Automated Document Generation/Update
There is also a significant opportunity for allowing resolution data from the triage system to be automatically reincorporated back into user documentation. This can be accomplished with Robotic Process Automation (RPA), another AI-based technology that can integrate with the triage and knowledge base platforms.
B2B Solution Offerings
In today’s retail market, most manufacturers’ products are sold through resellers. Many big box stores are designing their own extended or augmented warranty offerings that are more robust than a manufacturer’s base warranty. However, the retailer will typically not be as experienced in servicing that product as the manufacturer. That’s because the retailer covers only a fraction of the total units in the field. In that case, monetizing the service data in the form of an intelligent triage product that can be licensed to a retailer could be a way of helping convert a cost center into a profit center for the manufacturer.

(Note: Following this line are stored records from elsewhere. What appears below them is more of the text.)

theorem wit_ChannelCommands : (∀ x ∈ [ChanState.closed, .opening, .opened, .fencing, .fenced], ((chn (fun c => { c with st := x }) [] 0).chan 5).st = x)
    ∧ (chn id [] 0).fab.chanSel = 5 ∧ (chn id [] 0).cfgOk 5 false = true ∧ (chn id [] 0).cfgOk 5 true = false
    ∧ (∃ ups : BitVec 16, ∀ k, k < 16 → ups.getLsbD k = ((chn id [] 0).port k).up)
    ∧ (∀ e ∈ (chn id [] 0).fab.chans, e.2.st = .closed) ∧ (∃ e ∈ (chn (fun c => { c with st := .opened }) [] 0).fab.chans, e.2.st ≠ .closed) := by
  refine ⟨by decide, by decide, by decide, by decide, ⟨8, by decide⟩, by decide, ⟨_, List.mem_cons_self, by decide⟩⟩
theorem wit_Fenced : Fenced (chn (fun c => { c with st := .opened, markers := 8 }) [] 0) 5 (cend fun c => { c with st := .opened, markers := 8 })
    ∧ ¬ Fenced (chn (fun c => { c with st := .opened }) [] 0) 5 (cend fun c => { c with st := .opened })
    ∧ ¬ Fenced (chn (fun c => { c with st := .opened, markers := 8 }) [xf] 0) 5 (cend fun c => { c with st := .opened, markers := 8 }) :=
  ⟨⟨by decide, by unfold NoXfers; decide⟩, fun h => absurd h.1 (by decide), fun h => absurd h.2 (by unfold NoXfers; decide)⟩
theorem wit_ChannelEvents : let op := chn (fun c => { c with st := .opening, since := 1 }) [] 40001
    op.chansWith (fun c => (c.st = .opening || c.st = .opened) && decide (c.peer = 9)) = [5]
    ∧ op.chansWith (fun c => (c.st = .opening || c.st = .opened) && decide (c.peer = 8)) = []
    ∧ (3 : BitVec 12) ≠ op.fab.node ∧ (0 : BitVec 12) = op.fab.node ∧ (cend id).cports &&& 8 ≠ 0 ∧ (cend id).cports &&& 4 = 0
    ∧ (op.chan 5).since < op.time.toNat ∧ (op.time.toNat - (op.chan 5).since) % 40000 = 0
    ∧ (op.chan 5).since + max 1 (op.fab.timeout.toNat) ≤ ({ op with time := 0xFFFFFFFFF } : State).time.toNat := by decide

def prt (f : SPort → SPort) : State := { st with fab := { Fabric.reset with ports := [(3, f SPort.reset)], chans := [(5, cend fun c => { c with st := .opened })] } }
theorem wit_PortEvents : (∀ u ∈ [true, false], ∀ h ∈ [true, false], ((prt fun x => { x with up := u, held := h }).port 3).up = u ∧ ((prt fun x => { x with up := u, held := h }).port 3).held = h)
    ∧ ((prt fun x => { x with up := true, replay := [(0, some 1)], replays := 14 }).port 3).replays < 15 ∧ ((prt fun x => { x with replay := [(0, some 1)] }).port 3).replay ≠ []
    ∧ 15 ≤ ((prt fun x => { x with up := true, replay := [(0, some 1)], replays := 15 }).port 3).replays ∧ ((prt fun x => { x with training := true }).port 3).training = true
    ∧ ((prt fun x => { x with up := true, replay := [(0, some 1)] }).port 3).up = true ∧ ((prt id).port 3).training = false ∧ Store.get Chan.reset (prt id).fab.chans 5 = cend (fun c => { c with st := .opened }) ∧ (cend id).cports.getLsbD 3 = true := by decide

/-- An endpoint map at 0x80000 whose entry for rank 0 is local, of epoch 2. -/
def lnd (e : List Byte) : State := { chn (fun c => { c with st := .opened, admits := true, gen := 4 }) [] 0 with mem := Store.setRange 0 bytes0 0x80000 e }
def pkt : Packet := ⟨9, 4, 0, 0, 2, 6, 7, 0, true, .data 0x10200 [1, 2, 3, 4] 0 none 0 0⟩
theorem wit_PacketsSeen : let s := chn (fun c => { c with st := .opened, admits := true, gen := 4, pgot := [6] }) [] 0
    s.seen pkt = true ∧ (lnd []).seen pkt = false ∧ pkt.body.size ≤ 256 ∧ (∀ x ∈ (lnd []).fab.ins, ¬ (x.src = pkt.src ∧ x.id = pkt.xfer))
    ∧ (lnd []).heldLines (linesOf 0x10200 4) = [] ∧ (lnd []).wq = []
    ∧ ({ lnd [] with colls := [coll0] } : State).parties 7 0 2 1 = [coll0] ∧ coll0.rank = pkt.rank := by decide
theorem wit_PacketsSeen_data : ∀ n m, pkt.body ≠ .league n m := by intro n m h; cases h
theorem wit_PacketsLand : pkt.body.size ≤ 256 ∧ (∃ x ∈ (lnd [1, 0, 0, 0, 0, 0, 2, 0]).fab.chans, (x.2.st = .opened ∨ x.2.st = .fencing) ∧ x.2.admits = true ∧ x.2.peer = pkt.src ∧ x.2.gen = pkt.gen
      ∧ x.2.domains.getLsbD pkt.dom.toNat = true)
    ∧ (¬ ∃ x ∈ st.fab.chans, (x.2.st = .opened ∨ x.2.st = .fencing) ∧ x.2.admits = true ∧ x.2.peer = pkt.src ∧ x.2.gen = pkt.gen ∧ x.2.domains.getLsbD pkt.dom.toNat = true)
    ∧ entState ((lnd [1, 0, 0, 0, 0, 0, 2, 0]).mapEntry pkt.rank) = 1 ∧ entEpoch ((lnd [1, 0, 0, 0, 0, 0, 2, 0]).mapEntry pkt.rank) = pkt.epoch
    ∧ entState ((lnd []).mapEntry pkt.rank) ≠ 1
    ∧ (lnd [1, 0, 0, 0, 0, 0, 2, 0]).pieces ((lnd [1, 0, 0, 0, 0, 0, 2, 0]).asRank 0) .write (BitVec.ofNat 64 0x10200) 4 = .ok [(0x10200, 4)]
    ∧ (∃ f, (lnd [1, 0, 0, 0, 0, 0, 2, 0]).pieces ((lnd [1, 0, 0, 0, 0, 0, 2, 0]).asRank 0) .write (BitVec.ofNat 64 0x90000) 4 = .error f) :=
  ⟨by decide, ⟨_, List.mem_cons_self, by decide⟩, by decide, by decide, by decide, by decide, ok_of (by decide), err_of (by decide)⟩
theorem wit_TransfersEnd : xf.what = .league 0 4 ∧ (chn (fun c => { c with st := .opened }) [xf] 0).xfer 7 = some xf ∧ ((chn (fun c => { c with st := .opened }) [xf] 0).chan 5).st ≠ .fencing
    ∧ xf.at_ + max 1 (chn id [xf] 0xFFFFFFFFF).fab.timeout.toNat ≤ (chn id [xf] 0xFFFFFFFFF).time.toNat
    ∧ (chn id [xf] 0).time.toNat < xf.at_ + max 1 (chn id [xf] 0).fab.timeout.toNat := by decide
/-- Port 3 up, whose neighbour stands one hop from root 2. -/
def timed (f : Fabric → Fabric) (x : SPort) : State := { st with time := 400000, fab := f { Fabric.reset with lock := true, ports := [(3, x)] } }
def near1 : SPort := { SPort.reset with up := true, nhops := 1, nroot := 2 }
theorem wit_TimeKept : (timed id near1).fab.lock = true ∧ (timed id near1).fab.root = false ∧ (timed id near1).fab.exchangeAt + 400000 ≤ (timed id near1).time.toNat
    ∧ (timed id near1).parent = some (2, 1, 3) ∧ ((timed id near1).port 3).up = true ∧ ((timed id SPort.reset).port 3).up = false
    ∧ (timed (fun f => { f with root := true }) SPort.reset).parent = none ∧ (8 : BitVec 16).toInt ≤ 8 ∧ -8 ≤ (0xFFF8 : BitVec 16).toInt
    ∧ (timed id near1).fab.slewAt + 4096 ≤ (timed id near1).time.toNat := by decide
theorem wit_TimeKept_rate : (timed (fun f => { f with slewAt := 5 }) near1).fab.slewAt ≠ 0 ∧ (timed id near1).fab.slewAt = 0
    ∧ (timed (fun f => { f with lock := false, rate := -5 }) near1).fab.rate ≠ 0 ∧ (timed (fun f => { f with lock := false }) near1).fab.root = false
    ∧ max (timed (fun f => { f with lock := false, rate := -5 }) near1).fab.rateAt ((timed (fun f => { f with lock := false, rate := -5 }) near1).fab.slewAt + 4096)
      ≤ (timed (fun f => { f with lock := false, rate := -5 }) near1).time.toNat := by decide

/-! ## The host and its records -/

/-- Host link up; table 2 at 0x40000, as f makes it. -/
def hst (f : Cmdt → Cmdt) (h : HostIf → HostIf) : State := { st with
  pwr := { st.pwr with link := true, tierGib := 64 }
  host := h { HostIf.reset with cmdts := [(2, f { Cmdt.reset with base := 0x40 })] } }

theorem wit_CxlIo : (hst id id).pwr.link = true ∧ st.pwr.link = false ∧ (hst id id).pwr.phase = 8 ∧ ((hst id id).cmdt 2).en = false ∧ ((hst id id).cmdt 2).state ≠ 1
    ∧ (0x58 : BitVec 12).toNat = 0x48 + 8 * 2 ∧ (4 : DWord).getLsbD 0 = false ∧ (0x68 : BitVec 12) ≠ 0x40
    ∧ ((hst (fun c => { c with en := true }) id).cmdt 2).en = true ∧ (0x40001000 : DWord).extractLsb' 12 40 ≠ ((hst (fun c => { c with en := true }) id).cmdt 2).base
    ∧ Store.get false (hst id fun h => { h with ide := [(4, true)] }).host.ide (4 : BitVec 3).toNat = true
    ∧ ({ st with pwr := { st.pwr with link := true, phase := 7 } } : State).pwr.phase < 8 ∧ ({ st with pwr := { st.pwr with link := true, phase := 15 } } : State).pwr.phase = 15 := by
  decide
theorem wit_TablesSwitched : (hst id id).wq = [] ∧ (hst id id).heldLines [4096 * ((hst id id).cmdt 2).base.toNat / 128 + 1] = []
    ∧ ((hst (fun c => { c with en := true }) id).cmdt 2).en = true ∧ ((hst (fun c => { c with en := true, state := 1 }) id).cmdt 2).state = 1
    ∧ ((hst (fun c => { c with en := true, state := 1, busy := true }) id).cmdt 2).busy = true ∧ ((hst id id).cmdt 2).busy = false
    ∧ ((hst (fun c => { c with busy := true }) id).cmdt 2).busy = true ∧ ((hst (fun c => { c with busy := true }) id).cmdt 2).en = false := by decide
theorem wit_CxlAccesses : (hst id id).worldOk false 0x10000 false = true ∧ (hst id id).worldOk false 0x10000 true = true
    ∧ ({ hst id id with world := { Worlds.reset with mapBase := 0x10000 } } : State).worldOk true 0x10000 true = false
    ∧ ({ hst id id with world := { Worlds.reset with mapBase := 0x10000 } } : State).worldOk false 0x10000 false = false
    ∧ 0x10000 / 64 * 64 + 64 ≤ 2 ^ 39 ∧ ¬ (2 ^ 39 + 64 ≤ 2 ^ 39 ∨ (2 ^ 40 ≤ 2 ^ 39 ∧ 2 ^ 39 + 64 ≤ 2 ^ 40 + 2 ^ 30 * min 3072 64))
    ∧ Store.get false (hst id fun h => { h with cachedSet := [(2 ^ 40, true)] }).host.cachedSet (2 ^ 40) = true ∧ Store.get false (hst id id).host.cachedSet 5 = false
    ∧ isHost (128 * 2 ^ 44) = true ∧ isHost (128 * 5) = false
    ∧ (hst id fun h => { h with biWait := [(512, [.loopBoundary])] }).host.biWait.find? (fun w => w.1 = 512) = some (512, [.loopBoundary])
    ∧ (hst id id).heldLines (linesOf 0x10000 4) = [] ∧ (hst id fun h => { h with held := [(512, true)] }).heldLines (linesOf 0x10000 4) ≠ []
    ∧ (hst id id).host.wbWait = [] ∧ 0x10000 % 64 + 4 ≤ 64 ∧ (hst id id).pwr.phase = 8 := by decide
theorem wit_Spdm : (hst id fun h => { h with negotiated := true }).host.negotiated = true ∧ (hst id id).host.negotiated = false ∧ (hst id fun h => { h with keyed := true }).host.keyed = true
    ∧ (hst id id).host.keyed = false ∧ (hst id fun h => { h with session := true }).host.session = true ∧ (hst id id).host.session = false ∧ (List.replicate 64 (0 : Byte)).length = 64
    ∧ (hst id id).pwr.phase = 8 ∧ 5 ≤ (5 : BitVec 3).toNat ∧ (4 : BitVec 3).toNat < 5 := by decide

With modern AI seemingly everywhere in our lives, it’s only logical to apply it to troubleshooting product issues for manufacturers. We used the medical analogue as an example earlier, but in reality, AI platforms in the healthcare industry have existed for some time, giving diagnosis, treatment, and prescription recommendations to medical professionals. In this case, the data model is the knowledge base behind modern medicine. It is now time, and the technology is adequately mature, for manufacturers to adopt AI for improving their service processes. In today’s highly competitive economy and with resources stretched, any edge that contributes to a product’s profitability should be considered a staple strategy – particularly when it can help meet consumer expectations for a better experience when dealing with an issue.